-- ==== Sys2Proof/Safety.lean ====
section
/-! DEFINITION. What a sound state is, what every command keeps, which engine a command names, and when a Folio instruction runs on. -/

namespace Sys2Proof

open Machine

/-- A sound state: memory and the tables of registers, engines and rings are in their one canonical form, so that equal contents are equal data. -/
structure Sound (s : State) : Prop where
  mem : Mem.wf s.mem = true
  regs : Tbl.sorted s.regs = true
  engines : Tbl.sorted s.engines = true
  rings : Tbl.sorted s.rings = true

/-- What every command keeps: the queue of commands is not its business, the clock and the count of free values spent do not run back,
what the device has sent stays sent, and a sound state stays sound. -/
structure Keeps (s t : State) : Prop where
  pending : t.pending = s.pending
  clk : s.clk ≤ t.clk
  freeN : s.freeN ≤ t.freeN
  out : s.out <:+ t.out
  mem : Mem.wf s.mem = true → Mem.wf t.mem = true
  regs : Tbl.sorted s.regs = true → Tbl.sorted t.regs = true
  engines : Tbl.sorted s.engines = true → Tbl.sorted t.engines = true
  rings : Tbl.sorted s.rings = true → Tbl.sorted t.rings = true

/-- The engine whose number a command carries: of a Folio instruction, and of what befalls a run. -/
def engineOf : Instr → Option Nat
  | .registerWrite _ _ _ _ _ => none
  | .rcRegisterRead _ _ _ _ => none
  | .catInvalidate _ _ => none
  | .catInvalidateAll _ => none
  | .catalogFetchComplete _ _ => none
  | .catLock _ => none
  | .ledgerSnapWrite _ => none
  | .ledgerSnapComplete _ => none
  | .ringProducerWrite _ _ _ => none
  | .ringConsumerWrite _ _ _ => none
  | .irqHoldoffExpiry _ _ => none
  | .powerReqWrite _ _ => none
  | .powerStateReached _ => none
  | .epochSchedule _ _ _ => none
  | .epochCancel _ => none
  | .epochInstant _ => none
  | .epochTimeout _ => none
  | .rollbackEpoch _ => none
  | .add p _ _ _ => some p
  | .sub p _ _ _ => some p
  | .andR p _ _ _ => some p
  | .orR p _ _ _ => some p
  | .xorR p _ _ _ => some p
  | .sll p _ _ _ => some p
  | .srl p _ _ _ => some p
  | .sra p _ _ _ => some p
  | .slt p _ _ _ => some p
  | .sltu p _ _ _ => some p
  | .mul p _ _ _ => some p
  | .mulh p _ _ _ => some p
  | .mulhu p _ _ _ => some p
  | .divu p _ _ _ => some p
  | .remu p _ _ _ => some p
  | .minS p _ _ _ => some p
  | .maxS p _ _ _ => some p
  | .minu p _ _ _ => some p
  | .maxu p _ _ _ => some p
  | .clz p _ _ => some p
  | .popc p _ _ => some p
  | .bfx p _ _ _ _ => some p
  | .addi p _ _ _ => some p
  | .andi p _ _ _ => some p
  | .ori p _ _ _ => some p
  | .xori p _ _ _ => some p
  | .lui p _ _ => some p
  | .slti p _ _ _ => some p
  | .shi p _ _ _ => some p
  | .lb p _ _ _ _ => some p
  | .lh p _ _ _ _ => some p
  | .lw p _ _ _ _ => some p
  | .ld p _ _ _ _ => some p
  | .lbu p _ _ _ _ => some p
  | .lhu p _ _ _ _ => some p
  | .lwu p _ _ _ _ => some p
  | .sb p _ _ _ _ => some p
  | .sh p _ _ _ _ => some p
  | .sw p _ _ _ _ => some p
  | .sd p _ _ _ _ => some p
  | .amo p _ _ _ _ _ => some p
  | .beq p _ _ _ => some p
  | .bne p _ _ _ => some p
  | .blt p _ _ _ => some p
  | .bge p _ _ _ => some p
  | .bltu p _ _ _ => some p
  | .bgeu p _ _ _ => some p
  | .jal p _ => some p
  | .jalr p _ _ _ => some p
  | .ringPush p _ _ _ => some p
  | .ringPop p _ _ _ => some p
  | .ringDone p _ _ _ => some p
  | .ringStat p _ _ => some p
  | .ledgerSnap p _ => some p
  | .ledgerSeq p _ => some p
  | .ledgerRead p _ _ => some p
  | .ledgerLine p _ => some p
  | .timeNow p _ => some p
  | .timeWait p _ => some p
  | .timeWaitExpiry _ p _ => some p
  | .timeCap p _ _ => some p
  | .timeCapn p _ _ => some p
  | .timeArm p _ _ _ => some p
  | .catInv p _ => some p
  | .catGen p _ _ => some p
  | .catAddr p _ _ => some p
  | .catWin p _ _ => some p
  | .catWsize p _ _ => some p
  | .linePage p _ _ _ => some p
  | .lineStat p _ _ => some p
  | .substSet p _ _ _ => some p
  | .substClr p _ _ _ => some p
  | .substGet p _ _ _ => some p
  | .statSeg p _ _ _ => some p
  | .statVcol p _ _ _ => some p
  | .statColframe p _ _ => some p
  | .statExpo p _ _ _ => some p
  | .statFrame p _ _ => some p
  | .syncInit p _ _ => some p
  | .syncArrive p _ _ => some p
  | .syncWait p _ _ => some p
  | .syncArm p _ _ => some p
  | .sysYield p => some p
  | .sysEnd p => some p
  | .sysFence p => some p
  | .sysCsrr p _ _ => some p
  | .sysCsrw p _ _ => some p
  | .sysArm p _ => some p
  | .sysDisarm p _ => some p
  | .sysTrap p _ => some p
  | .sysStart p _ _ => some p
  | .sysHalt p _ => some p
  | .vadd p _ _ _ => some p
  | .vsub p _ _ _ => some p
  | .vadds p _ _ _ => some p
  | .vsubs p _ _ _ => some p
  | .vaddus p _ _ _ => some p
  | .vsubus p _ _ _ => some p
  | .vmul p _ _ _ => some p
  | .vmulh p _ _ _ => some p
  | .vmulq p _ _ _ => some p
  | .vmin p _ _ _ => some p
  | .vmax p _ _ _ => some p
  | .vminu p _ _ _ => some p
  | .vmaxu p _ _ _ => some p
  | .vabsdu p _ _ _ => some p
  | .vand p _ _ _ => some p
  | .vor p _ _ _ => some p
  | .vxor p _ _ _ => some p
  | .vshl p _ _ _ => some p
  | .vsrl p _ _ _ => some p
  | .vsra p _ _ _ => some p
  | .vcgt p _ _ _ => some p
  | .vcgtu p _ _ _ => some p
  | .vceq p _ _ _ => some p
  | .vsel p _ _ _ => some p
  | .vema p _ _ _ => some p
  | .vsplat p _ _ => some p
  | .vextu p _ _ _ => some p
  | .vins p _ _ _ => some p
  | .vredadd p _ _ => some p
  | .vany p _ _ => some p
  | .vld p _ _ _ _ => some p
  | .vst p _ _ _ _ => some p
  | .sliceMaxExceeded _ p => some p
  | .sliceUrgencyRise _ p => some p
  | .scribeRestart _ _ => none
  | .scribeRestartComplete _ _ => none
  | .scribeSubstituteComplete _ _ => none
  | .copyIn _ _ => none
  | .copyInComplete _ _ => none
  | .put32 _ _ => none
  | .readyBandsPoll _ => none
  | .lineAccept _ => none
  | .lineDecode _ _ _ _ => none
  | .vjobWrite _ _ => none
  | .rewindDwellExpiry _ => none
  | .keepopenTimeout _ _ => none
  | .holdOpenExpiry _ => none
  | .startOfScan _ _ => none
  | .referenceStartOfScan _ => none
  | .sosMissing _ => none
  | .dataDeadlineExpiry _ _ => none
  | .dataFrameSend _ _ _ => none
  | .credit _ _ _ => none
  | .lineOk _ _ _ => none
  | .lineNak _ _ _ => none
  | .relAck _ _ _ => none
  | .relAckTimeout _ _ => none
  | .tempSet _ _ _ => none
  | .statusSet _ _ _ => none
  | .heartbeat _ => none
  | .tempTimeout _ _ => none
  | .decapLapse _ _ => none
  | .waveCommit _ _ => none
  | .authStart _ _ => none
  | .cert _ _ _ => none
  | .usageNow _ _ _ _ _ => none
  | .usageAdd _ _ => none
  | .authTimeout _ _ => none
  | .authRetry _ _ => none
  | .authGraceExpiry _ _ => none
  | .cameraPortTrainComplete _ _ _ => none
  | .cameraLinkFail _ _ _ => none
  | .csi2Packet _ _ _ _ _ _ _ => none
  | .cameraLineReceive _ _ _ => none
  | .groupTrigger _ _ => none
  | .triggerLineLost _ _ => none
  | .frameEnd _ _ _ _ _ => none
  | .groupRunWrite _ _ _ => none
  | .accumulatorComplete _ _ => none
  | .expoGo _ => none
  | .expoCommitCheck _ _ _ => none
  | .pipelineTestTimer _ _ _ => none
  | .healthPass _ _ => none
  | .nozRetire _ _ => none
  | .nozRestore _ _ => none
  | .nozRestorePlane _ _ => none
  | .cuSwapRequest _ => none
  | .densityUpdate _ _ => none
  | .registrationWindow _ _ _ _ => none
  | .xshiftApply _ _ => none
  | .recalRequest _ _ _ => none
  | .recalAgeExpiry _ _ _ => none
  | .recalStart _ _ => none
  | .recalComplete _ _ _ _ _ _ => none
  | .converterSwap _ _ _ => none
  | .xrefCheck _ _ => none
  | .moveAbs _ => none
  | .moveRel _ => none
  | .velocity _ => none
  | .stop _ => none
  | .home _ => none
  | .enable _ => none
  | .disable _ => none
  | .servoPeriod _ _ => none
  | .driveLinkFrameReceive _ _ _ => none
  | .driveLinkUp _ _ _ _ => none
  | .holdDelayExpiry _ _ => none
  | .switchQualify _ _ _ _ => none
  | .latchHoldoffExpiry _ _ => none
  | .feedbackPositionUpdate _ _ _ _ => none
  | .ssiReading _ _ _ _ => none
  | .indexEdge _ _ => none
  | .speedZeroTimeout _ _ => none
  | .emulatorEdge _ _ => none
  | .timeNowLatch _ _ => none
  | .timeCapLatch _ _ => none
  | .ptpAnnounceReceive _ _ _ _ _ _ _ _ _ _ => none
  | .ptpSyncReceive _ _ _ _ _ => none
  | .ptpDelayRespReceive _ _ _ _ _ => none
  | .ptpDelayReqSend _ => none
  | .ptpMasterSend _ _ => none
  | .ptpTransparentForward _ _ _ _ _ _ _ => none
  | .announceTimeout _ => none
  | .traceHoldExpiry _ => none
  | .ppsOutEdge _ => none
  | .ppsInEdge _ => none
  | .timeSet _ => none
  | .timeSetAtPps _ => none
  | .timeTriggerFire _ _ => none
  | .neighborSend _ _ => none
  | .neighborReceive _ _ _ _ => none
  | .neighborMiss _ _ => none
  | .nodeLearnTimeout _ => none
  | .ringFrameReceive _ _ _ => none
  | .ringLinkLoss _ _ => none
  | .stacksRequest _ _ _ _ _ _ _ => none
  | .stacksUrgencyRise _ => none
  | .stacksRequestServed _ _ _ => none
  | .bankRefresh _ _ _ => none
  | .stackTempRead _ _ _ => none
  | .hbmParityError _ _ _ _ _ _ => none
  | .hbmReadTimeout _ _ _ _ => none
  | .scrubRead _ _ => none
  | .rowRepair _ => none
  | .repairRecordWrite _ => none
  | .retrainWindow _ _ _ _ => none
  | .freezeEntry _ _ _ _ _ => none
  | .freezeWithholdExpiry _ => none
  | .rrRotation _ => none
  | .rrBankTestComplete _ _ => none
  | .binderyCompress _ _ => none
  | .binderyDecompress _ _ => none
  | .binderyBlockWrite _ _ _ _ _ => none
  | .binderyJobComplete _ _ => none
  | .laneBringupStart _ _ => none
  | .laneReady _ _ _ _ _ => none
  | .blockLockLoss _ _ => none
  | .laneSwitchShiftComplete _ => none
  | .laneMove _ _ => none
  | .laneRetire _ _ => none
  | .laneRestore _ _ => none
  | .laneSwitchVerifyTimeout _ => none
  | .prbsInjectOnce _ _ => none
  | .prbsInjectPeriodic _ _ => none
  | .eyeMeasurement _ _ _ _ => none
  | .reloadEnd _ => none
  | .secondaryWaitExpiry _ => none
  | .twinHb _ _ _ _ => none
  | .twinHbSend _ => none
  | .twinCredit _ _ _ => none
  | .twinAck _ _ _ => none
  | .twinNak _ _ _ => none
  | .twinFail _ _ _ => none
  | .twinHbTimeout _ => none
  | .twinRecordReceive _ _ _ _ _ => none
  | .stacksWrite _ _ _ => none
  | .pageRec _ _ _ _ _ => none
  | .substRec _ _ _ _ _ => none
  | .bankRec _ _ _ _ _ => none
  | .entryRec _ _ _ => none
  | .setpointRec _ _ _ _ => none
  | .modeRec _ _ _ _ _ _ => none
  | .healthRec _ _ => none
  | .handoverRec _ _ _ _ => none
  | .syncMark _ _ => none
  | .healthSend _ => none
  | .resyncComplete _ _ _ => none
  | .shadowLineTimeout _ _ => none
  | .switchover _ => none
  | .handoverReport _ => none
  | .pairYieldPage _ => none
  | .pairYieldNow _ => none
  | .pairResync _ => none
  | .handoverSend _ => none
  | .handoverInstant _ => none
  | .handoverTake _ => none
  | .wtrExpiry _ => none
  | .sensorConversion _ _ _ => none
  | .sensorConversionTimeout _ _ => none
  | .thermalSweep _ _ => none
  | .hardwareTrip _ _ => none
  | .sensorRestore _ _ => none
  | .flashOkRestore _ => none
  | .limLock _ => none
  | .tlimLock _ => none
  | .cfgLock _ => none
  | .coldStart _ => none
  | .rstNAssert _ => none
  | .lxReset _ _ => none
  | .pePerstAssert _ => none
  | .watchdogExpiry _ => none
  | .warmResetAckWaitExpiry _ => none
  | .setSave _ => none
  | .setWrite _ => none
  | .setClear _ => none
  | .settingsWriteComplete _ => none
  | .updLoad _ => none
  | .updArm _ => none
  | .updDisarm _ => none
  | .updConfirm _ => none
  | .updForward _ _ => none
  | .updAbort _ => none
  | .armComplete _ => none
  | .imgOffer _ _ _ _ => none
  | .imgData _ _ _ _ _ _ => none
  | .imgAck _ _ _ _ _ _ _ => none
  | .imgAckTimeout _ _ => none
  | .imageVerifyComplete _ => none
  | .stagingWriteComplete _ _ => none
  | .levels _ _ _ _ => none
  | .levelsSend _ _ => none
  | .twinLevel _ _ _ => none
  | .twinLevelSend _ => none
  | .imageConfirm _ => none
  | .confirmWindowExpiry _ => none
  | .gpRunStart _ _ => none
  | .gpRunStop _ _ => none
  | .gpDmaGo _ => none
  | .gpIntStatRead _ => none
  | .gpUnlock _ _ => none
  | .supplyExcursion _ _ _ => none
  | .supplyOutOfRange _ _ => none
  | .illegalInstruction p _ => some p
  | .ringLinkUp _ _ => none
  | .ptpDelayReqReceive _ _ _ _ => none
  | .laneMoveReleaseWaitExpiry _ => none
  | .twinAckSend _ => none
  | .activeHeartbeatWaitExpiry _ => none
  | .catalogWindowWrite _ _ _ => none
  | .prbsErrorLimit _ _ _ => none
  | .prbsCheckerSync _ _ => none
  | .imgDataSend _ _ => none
-----
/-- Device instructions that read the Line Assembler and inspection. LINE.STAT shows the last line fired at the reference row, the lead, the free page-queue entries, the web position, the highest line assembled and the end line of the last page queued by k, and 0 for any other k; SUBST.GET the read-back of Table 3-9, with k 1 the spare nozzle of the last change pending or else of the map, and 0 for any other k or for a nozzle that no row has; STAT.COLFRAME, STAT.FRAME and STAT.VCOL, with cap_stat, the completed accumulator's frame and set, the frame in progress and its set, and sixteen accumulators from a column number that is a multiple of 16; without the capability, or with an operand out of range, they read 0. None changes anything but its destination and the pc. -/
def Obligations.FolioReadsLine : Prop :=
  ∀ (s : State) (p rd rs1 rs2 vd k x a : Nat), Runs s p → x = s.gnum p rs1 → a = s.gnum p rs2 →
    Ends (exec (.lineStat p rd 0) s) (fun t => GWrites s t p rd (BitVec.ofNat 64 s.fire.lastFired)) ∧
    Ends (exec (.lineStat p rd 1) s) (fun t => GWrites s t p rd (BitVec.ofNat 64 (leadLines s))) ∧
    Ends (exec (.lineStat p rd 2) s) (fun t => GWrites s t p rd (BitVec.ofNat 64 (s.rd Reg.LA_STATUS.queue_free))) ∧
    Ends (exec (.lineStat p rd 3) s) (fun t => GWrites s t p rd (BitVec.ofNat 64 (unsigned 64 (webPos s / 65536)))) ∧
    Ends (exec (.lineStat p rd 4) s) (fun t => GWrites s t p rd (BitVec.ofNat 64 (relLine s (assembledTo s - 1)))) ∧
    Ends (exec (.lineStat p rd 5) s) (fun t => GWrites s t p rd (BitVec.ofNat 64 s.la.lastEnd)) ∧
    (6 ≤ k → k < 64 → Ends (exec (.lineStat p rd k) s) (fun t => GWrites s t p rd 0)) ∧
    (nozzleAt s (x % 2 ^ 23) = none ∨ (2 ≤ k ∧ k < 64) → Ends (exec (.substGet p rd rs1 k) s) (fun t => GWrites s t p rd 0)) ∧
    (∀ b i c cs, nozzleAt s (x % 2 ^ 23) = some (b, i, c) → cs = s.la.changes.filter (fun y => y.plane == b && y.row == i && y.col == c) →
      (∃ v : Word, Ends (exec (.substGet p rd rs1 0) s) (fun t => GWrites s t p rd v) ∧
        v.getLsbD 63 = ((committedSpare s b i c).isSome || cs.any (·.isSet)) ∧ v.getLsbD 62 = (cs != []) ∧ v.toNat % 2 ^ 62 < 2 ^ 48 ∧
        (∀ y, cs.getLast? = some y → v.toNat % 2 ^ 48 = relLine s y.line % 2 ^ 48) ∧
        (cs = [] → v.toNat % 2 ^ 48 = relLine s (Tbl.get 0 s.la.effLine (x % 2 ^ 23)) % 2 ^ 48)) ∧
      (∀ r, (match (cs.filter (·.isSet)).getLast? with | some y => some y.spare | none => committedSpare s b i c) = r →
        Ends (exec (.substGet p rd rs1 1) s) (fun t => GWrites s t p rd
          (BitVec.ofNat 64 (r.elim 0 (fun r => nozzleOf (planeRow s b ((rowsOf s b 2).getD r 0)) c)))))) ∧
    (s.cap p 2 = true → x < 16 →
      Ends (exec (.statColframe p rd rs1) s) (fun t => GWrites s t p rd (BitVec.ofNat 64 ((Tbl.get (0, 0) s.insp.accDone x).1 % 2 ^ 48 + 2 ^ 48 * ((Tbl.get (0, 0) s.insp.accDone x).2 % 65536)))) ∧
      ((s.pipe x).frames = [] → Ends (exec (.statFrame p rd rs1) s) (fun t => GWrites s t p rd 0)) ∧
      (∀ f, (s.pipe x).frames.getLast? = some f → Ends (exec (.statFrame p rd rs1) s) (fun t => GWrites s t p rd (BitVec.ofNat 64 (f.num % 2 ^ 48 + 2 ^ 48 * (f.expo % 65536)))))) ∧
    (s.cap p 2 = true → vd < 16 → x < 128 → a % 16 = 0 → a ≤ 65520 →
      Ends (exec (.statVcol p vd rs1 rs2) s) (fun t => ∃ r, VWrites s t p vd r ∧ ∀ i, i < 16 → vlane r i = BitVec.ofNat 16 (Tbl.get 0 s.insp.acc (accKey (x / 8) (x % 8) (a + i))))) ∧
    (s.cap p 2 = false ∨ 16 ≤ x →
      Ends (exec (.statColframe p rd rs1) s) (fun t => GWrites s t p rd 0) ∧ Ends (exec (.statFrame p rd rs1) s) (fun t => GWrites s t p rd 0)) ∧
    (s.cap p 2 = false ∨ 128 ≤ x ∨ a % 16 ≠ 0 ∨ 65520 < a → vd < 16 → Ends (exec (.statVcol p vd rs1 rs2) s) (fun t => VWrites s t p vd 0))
-----
In the data above, find the line with "-- ==== Sys2Proof/Safety.lean" and the line with "equal data. -/". Retype both, plus every line between them, exactly.

▸ Output of the exercise:
-- ==== Sys2Proof/Safety.lean ====
section
/-! DEFINITION. What a sound state is, what every command keeps, which engine a command names, and when a Folio instruction runs on. -/

namespace Sys2Proof

open Machine

/-- A sound state: memory and the tables of registers, engines and rings are in their one canonical form, so that equal contents are equal data. -/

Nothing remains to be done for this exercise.